======== MATERIAL SUPPLIED

-- ==== Sys2Proof/Tests/Slice0.lean ====
section
/-! SUPPORT. Tests, with results from spec/95_test_vectors.md, and a witness for the hypotheses of every statement of
Certificates/Slice0/Obligations.lean that has any. -/

namespace Sys2Proof.Tests

open Sys2Proof.Machine

/-! ### Well-formedness: each check refuses something -/

theorem test_params_wf_accepts_defaults : Params.defaults.wf = true := by decide
theorem test_params_wf_refuses_zero_symW : (Params.mk 0 9).wf = false := by decide
theorem test_params_wf_refuses_zero_idxW : (Params.mk 8 0).wf = false := by decide
theorem test_fits_refuses_a_wide_command : Format.fits .defaults .command (2 ^ 31) = false := by decide
theorem test_fits_refuses_a_wide_node : Format.fits .defaults .node (2 ^ 20) = false := by decide
theorem test_fits_accepts_the_widest :
    Format.fits .defaults .command (2 ^ 31 - 1) = true ∧ Format.fits .defaults .node (2 ^ 20 - 1) = true := by decide
theorem test_memory_wf_refuses_unsorted : Memory.wf (p := .defaults) [(2, 0), (1, 0)] = false := by decide
theorem test_memory_wf_refuses_a_repeat : Memory.wf (p := .defaults) [(1, 0), (1, 5)] = false := by decide
theorem test_memory_wf_refuses_outside : Memory.wf (p := .defaults) [(512, 0)] = false := by decide
theorem test_memory_wf_accepts_the_top : Memory.wf (p := .defaults) [(0, 0), (511, 1)] = true := by decide

/-! ### Decoding: words written out bit by bit (B1) -/

/-- E23, format C: op 01, addr 0, data 01 000000001 000000010. -/
theorem test_decode_load :
    decodeTableWord 32 0b01_000000000_01_000000001_000000010 = some (.load 0 0b01_000000001_000000010) := by decide
/-- E20: NOP with addr and data all ones. -/
theorem test_decode_nop : decodeTableWord 32 0b00_111111111_11111111111111111111 = some .nop := by decide
/-- E21. -/
theorem test_decode_start : decodeTableWord 32 0b10_000000000_00000000000000000000 = some .start := by decide
/-- E30. -/
theorem test_decode_clear : decodeTableWord 32 0b11_111111111_11111111111111111111 = some .clear := by decide
/-- E12. -/
theorem test_decode_empty : decodeTableWord 24 0b00_111111111_111111111 = some .empty := by decide
/-- E3: left 2, right absent. -/
theorem test_decode_int : decodeTableWord 24 0b01_000000010_000000000 = some (.int 2 0) := by decide
/-- E11: LEAF 65 with the ignored bits all ones. -/
theorem test_decode_leaf : decodeTableWord 24 0b10_1111111111_01000001 = some (.leaf 65) := by decide
/-- E10. -/
theorem test_decode_rsvd3 : decodeTableWord 24 0b11_000000000_000000101 = some .rsvd3 := by decide
theorem test_decode_refuses_32_bits : decodeTableWord 32 (2 ^ 31) = none := by decide
theorem test_decode_refuses_21_bits : decodeTableWord 24 (2 ^ 20) = none := by decide
theorem test_decodeRaw_names_the_refusal :
    decodeRaw .defaults .node (2 ^ 20) = .error .notANodeWord ∧
    decodeRaw .defaults .command (2 ^ 31) = .error .notACommandWord := by decide
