-- ==== Sys2Proof/Machine/RegMap.lean ====
section
/-! DEFINITION. The control map of R62 and every register the spec defines (R8): block, offset, strides,
element counts, width, slow domain, and for each field its bits, its access code (R7) and its reset value.
A field whose reset the spec leaves to the image, the fuses or the store stands at the value assumption log
entry 7 names. Reserved fields are the bits no field covers (R5). The file is written from the register
tables of the chapters; the rule of each register stands in the comment of its row. -/

namespace Sys2Proof.Machine

/-- The blocks of the control map (R62), and the local window of a CPC unit (R428). -/
inductive Block where
  | SYS | GLT | PWR | FLT | RDN | STK | PRT | OPT | MGT | CLS | TBL | SWC | TMS | OFL | CPH | KEY | HEP | QRG | BMV | SLC | TRP | CBD | MEM | LOCAL
  deriving DecidableEq, Repr

/-- The access codes of R7. -/
inductive Access where
  | RO | RW | RWV | W1C | W1S | WO | RC
  deriving DecidableEq, Repr

/-- One field of a register table (R8). -/
structure FieldInfo where
  lo : Nat
  width : Nat
  access : Access
  reset : Nat
  deriving DecidableEq, Repr

/-- The line before a register table (R8). An array has count elements at stride; a windowed array has
count windows at stride, with count2 elements at stride2 in each. -/
structure RegInfo where
  block : Block
  off : Nat
  stride : Nat := 0
  count : Nat := 1
  stride2 : Nat := 0
  count2 : Nat := 1
  wide : Bool
  slow : Bool := false
  fields : List FieldInfo
  deriving DecidableEq, Repr

/-- First and last address of each block (R62). -/
def Block.range : Block → Nat × Nat
  | .SYS => (0x00000000, 0x000FFFFF)
  | .GLT => (0x00100000, 0x0013FFFF)
  | .PWR => (0x00140000, 0x001FFFFF)
  | .FLT => (0x00200000, 0x002FFFFF)
  | .RDN => (0x00300000, 0x003FFFFF)
  | .STK => (0x00400000, 0x004FFFFF)
  | .PRT => (0x01000000, 0x013FFFFF)
  | .OPT => (0x01400000, 0x017FFFFF)
  | .MGT => (0x01800000, 0x01BFFFFF)
  | .CLS => (0x02000000, 0x023FFFFF)
  | .TBL => (0x02400000, 0x027FFFFF)
  | .SWC => (0x02800000, 0x02BFFFFF)
  | .TMS => (0x02C00000, 0x02FFFFFF)
  | .OFL => (0x03000000, 0x033FFFFF)
  | .CPH => (0x03400000, 0x037FFFFF)
  | .KEY => (0x03800000, 0x03FFFFFF)
  | .HEP => (0x04000000, 0x043FFFFF)
  | .QRG => (0x04400000, 0x047FFFFF)
  | .BMV => (0x04800000, 0x04BFFFFF)
  | .SLC => (0x04C00000, 0x04FFFFFF)
  | .TRP => (0x05000000, 0x053FFFFF)
  | .CBD => (0x05400000, 0x057FFFFF)
  | .MEM => (0x06000000, 0x063FFFFF)
  | .LOCAL => (0x80000000, 0xFFFFFFFF)

/-- The blocks in the order of R62. -/
def Block.all : List Block :=
  [.SYS, .GLT, .PWR, .FLT, .RDN, .STK, .PRT, .OPT, .MGT, .CLS, .TBL, .SWC, .TMS, .OFL, .CPH, .KEY, .HEP, .QRG, .BMV, .SLC, .TRP, .CBD, .MEM, .LOCAL]
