-- ==== Sys2Proof/Syntax.lean ====
section
/-! DEFINITION. The commands the block takes: one constructor of Instr per row of the spec's table of operations
and events, with the operands its rule names. A command is plain data; what it does is the machine's. The operand
types stand first. -/

namespace Sys2Proof

open Machine (RegName FieldPos)

/-- A MAC address, first octet on the wire in bits [47:40]. -/
abbrev Mac := BitVec 48

/-- The requesters of R65. A PF0 access also names the sub-link that carries it (R86). -/
inductive Requester where
  | pf0 (port : Fin 16) (link : Fin 4)
  | slice (s : Fin 4096)
  | cpc (unit : Fin 2) (core : Fin 4)
  | vault (unit : Fin 2)
  | troupe (cluster : Fin 8) (core : Fin 16) (thread : Fin 16)
  deriving DecidableEq, Repr

/-- The 16-bit requester code of R65. -/
def Requester.code : Requester → Nat
  | .pf0 h _ => h.val
  | .slice s => 0x1000 + s.val
  | .cpc u c => 0x2000 + 4 * u.val + c.val
  | .vault u => 0x3000 + u.val
  | .troupe n k t => 0x4000 + 256 * n.val + 16 * k.val + t.val

/-- The width of a control-map access in bytes (R66). -/
inductive AccSize where
  | b1 | b2 | b4 | b8
  deriving DecidableEq, Repr

/-- The four blocks behind a slow bridge (R73). -/
inductive SlowBlock where
  | GLT | PWR | OPT | MGT
  deriving DecidableEq, Repr

/-- Where an amendment came from (R54), which is where its reply goes: a management station, or the
callboard of a host port. -/
inductive Origin where
  | station (id : BitVec 64)
  | callboard (port : Fin 16)
  deriving DecidableEq, Repr

/-- The two heartbeat paths of a pair (R418). -/
inductive HbPath where
  | mesh | sideband
  deriving DecidableEq, Repr

/-- The PLLs of R450. -/
inductive Pll where
  | core | engine | vault | hbm
  | lane (e : Fin 16)
  deriving DecidableEq, Repr

/-- The element kinds of a targeted self-test (R461); none for an error with no element. -/
inductive ElementKind where
  | none | sramRow | hbmRow | cipherEngine | opticalLane | hostLane | troupeCore | d2dLane | controlUnit
  | registerGroup | entropy
  deriving DecidableEq, Repr

/-- KIND of a fault record (R463). -/
def ElementKind.code : ElementKind → Nat
  | .none => 0 | .sramRow => 1 | .hbmRow => 2 | .cipherEngine => 3 | .opticalLane => 4 | .hostLane => 5
  | .troupeCore => 6 | .d2dLane => 7 | .controlUnit => 8 | .registerGroup => 9 | .entropy => 10

/-- The curtain scopes of R465. -/
inductive ScopeKind where
  | port | engine | host | slice | cipher | troupe | key | device
  deriving DecidableEq, Repr

/-- SCOPE of a fault record (R463, R465). -/
def ScopeKind.code : ScopeKind → Nat
  | .port => 1 | .engine => 2 | .host => 3 | .slice => 4 | .cipher => 5 | .troupe => 6 | .key => 7 | .device => 8

/-- The error classes of R459. -/
inductive ErrClass where
  | corrected | contained | fatal
  deriving DecidableEq, Repr

/-- What an uncorrectable error destroyed (R460): an entry of a table that DETAIL names, a packet-buffer cell of a frame,
the hot slot of a key context, or what a thread loaded or fetched at an address (R376). -/
inductive ErrorHit where
  | nothing
  | tableEntry
  | frame (f : Nat)
  | context (c : Fin 262144)
  | thread (t : BitVec 11) (tval : BitVec 64)
  deriving DecidableEq, Repr

/-- An error as an element reports it (R459, R461): its class, the element, CAUSE and DETAIL of its record (R463),
and the scope a rule curtains for it. -/
structure ErrorReport where
  cls : ErrClass
  kind : ElementKind
  index : BitVec 32
  cause : BitVec 8
  scope : Option (ScopeKind × Nat)
  detail : BitVec 32
  hit : ErrorHit
  deriving DecidableEq, Repr

/-- How a frame's reception ends (R100, R167). -/
inductive TailCause where
  | good | fcsError | planChange | engineError
  deriving DecidableEq, Repr

/-- Where a received frame's start of pass is given by its emitter (R430, R389): a start table of its own. -/
structure EmitFlags where
  useTable : Bool
  table : BitVec 6
  csum : BitVec 8
  ts : BitVec 8
  tag : BitVec 16
  deriving DecidableEq, Repr

/-- What a module gave to the three steps of R94: the identity record (0x24 octets), CERT_LENGTH and CERT of its EEPROM (R93), its
signature over the challenge (r and s, 96 octets), whether its SETDASA went unacknowledged (R99), and its life records in order (R96). -/
structure LsmVerify where
  identity : List Byte
  certLength : BitVec 16
  cert : List Byte
  signature : List Byte
  i2c : Bool
  log : List (List Byte)
  deriving DecidableEq, Repr

/-- Who issues a table command (R158, R387): a control-map requester, or a Troupe thread by its table channel. -/
inductive TableIssuer where
  | controlMap (r : Requester)
  | channel (cluster : Fin 8) (core : Fin 16) (thread : Fin 16)
  deriving DecidableEq, Repr

/-- A table command with its staged operands (R158, R159): the key of TBL_ENTRY, TBL_ATTR and TBL_INDEX. A
control-map command whose staging registers are to be used as they stand carries none of them. -/
structure TableOperands where
  key : List Byte
  action : BitVec 24
  pinned : Bool
  ageLimit : BitVec 15
  index : BitVec 28
  deriving DecidableEq, Repr

structure TableCmd where
  issuer : TableIssuer
  table : BitVec 7
  sceneSel : Bool
  operands : Option TableOperands
  deriving DecidableEq, Repr

/-- A write of one of the configuration registers of a table (R141). -/
inductive TableCfgWrite where
  | cfg (t : Fin 67) (value : BitVec 64)
  | seedA (t : Fin 67) (value : BitVec 32)
  | seedB (t : Fin 67) (value : BitVec 32)
  deriving DecidableEq, Repr

/-- The shapers of R192. -/
inductive ShaperKind where
  | queue | port | sliceDeliver | sliceSend
  deriving DecidableEq, Repr


/-- Who submits cipher work (R236): a half of the tunnel or storage engine, or a Troupe thread. -/
inductive CipherRequester where
  | tunnel (die : Fin 2)
  | storage (die : Fin 2)
  | thread (cluster : Fin 8) (core : Fin 16) (thread : Fin 16)
  deriving DecidableEq, Repr

/-- The two limit registers of a key context (R252). -/
inductive LimitKind where
  | uses | bytes
  deriving DecidableEq, Repr

/-- An IDE stream of a host link with a sub-stream and key set, as IDE_KM messages name them (R277, R309). -/
structure IdeTarget where
  port : Fin 16
  link : Fin 4
  stream : BitVec 8
  sub : Fin 3
  rx : Bool
  k1 : Bool
  deriving DecidableEq, Repr

/-- A memory request received from a host (R300): a write with its bytes, or a read of a length. -/
structure HostTlp where
  write : Bool
  addr : BitVec 64
  data : List Byte
  len : BitVec 13
  pasid : Option (BitVec 20)
  stream : Option (Fin 4)
  ideOk : Bool
  poisoned : Bool
  deriving DecidableEq, Repr

/-- How a completion ends (R304). -/
inductive CplStatus where
  | success | unsupported | abort | poisoned | ecrc
  deriving DecidableEq, Repr

/-- A piece of a completion (R303): whether its identifiers agree with the request, the stream whose associations select it and whether
it passes that stream's check (R309), the bytes that remained before it, and its data. -/
structure CplPiece where
  status : CplStatus
  idsAgree : Bool
  stream : Option (Fin 4)
  ideOk : Bool
  byteCount : BitVec 13
  data : List Byte
  deriving DecidableEq, Repr

/-- What stops PF1 on a link (R307). -/
inductive MasterStop where
  | busMaster | pasid | d3hot
  deriving DecidableEq, Repr

/-- The grant registers of R323. -/
inductive GrantReg where
  | queues | resources | weight
  deriving DecidableEq, Repr

/-- What a transport frame for a storage connection carries (R228, R229, R232). Commands are named by the key or tag the device gave
them. pull is an RDMA READ request or an R2T, data an RDMA WRITE or C2HData, close a TCP RST or FIN. -/
inductive StorageEvent where
  | pull (cmd : Nat) (offset length : Nat)
  | data (cmd : Nat) (offset : Nat) (bytes : List Byte)
  | response (cmd : Nat) (cqe : List Byte)
  | keepAliveResponse
  | nak (seq : BitVec 32)
  | rnr (seq : BitVec 32)
  | close
  | protocolError
  | cnp
  deriving DecidableEq, Repr

/-- A transport frame as the engine reads it: its sequence number (PSN or TCP), the octets of TCP payload, the acknowledgement and
window it carries, whether its ICRC or its digests hold, and what it says to the engine, if anything. -/
structure StorageFrame where
  seq : BitVec 32
  length : Nat
  ack : Option (BitVec 32)
  window : BitVec 16
  intact : Bool
  event : Option StorageEvent
  deriving DecidableEq, Repr

/-- What went unanswered for TIMEOUT_MS (R229): a command, or the Keep Alive of a connection. -/
inductive StorageTimer where
  | command (cmd : Nat)
  | keepAlive (conn : BitVec 13)
  deriving DecidableEq, Repr

/-- A record of the persistent store (R261): a critical one (minimum version, K_FLOOR, DRK_ID, device root key, identity seed, ZEROISED,
in this order), a public-key slot, a retirement record by its place, or the counter record of a key. -/
inductive StoreRecord where
  | critical (n : Fin 6)
  | slot (n : Fin 12)
  | retired (n : Nat)
  | counter (keyId : BitVec 64)
  deriving DecidableEq, Repr

/-- What the start-up self-tests find (R51): bad lanes of the die-to-die links, as link and lane (R19), and the copies of records of the
persistent store, by mirror, whose CRC fails (R262). -/
structure SelfTestFound where
  badLanes : List (Fin 26 × Fin 256)
  copies : List (Fin 2 × StoreRecord)
  deriving DecidableEq, Repr

/-- END of a station, and whether the read-back of the slot meets an uncorrectable error (R41, R47). -/
structure EndMessage where
  station : BitVec 64
  readError : Bool
  deriving DecidableEq, Repr

/-- One of the three copies of a voted field, and the word it comes to hold (R80). -/
structure Upset where
  copy : Fin 3
  word : BitVec 64
  deriving DecidableEq, Repr

/-- The words two copies of a voted field come to hold, in one element of its register (R83). -/
structure TwoUpsets where
  element : Nat
  first : BitVec 64
  second : BitVec 64
  deriving DecidableEq, Repr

================

→ PROBLEM DETAILS:
From the listing above, how many lines contain the word "Params"? Give only the number.

→ RESULT BELOW:
3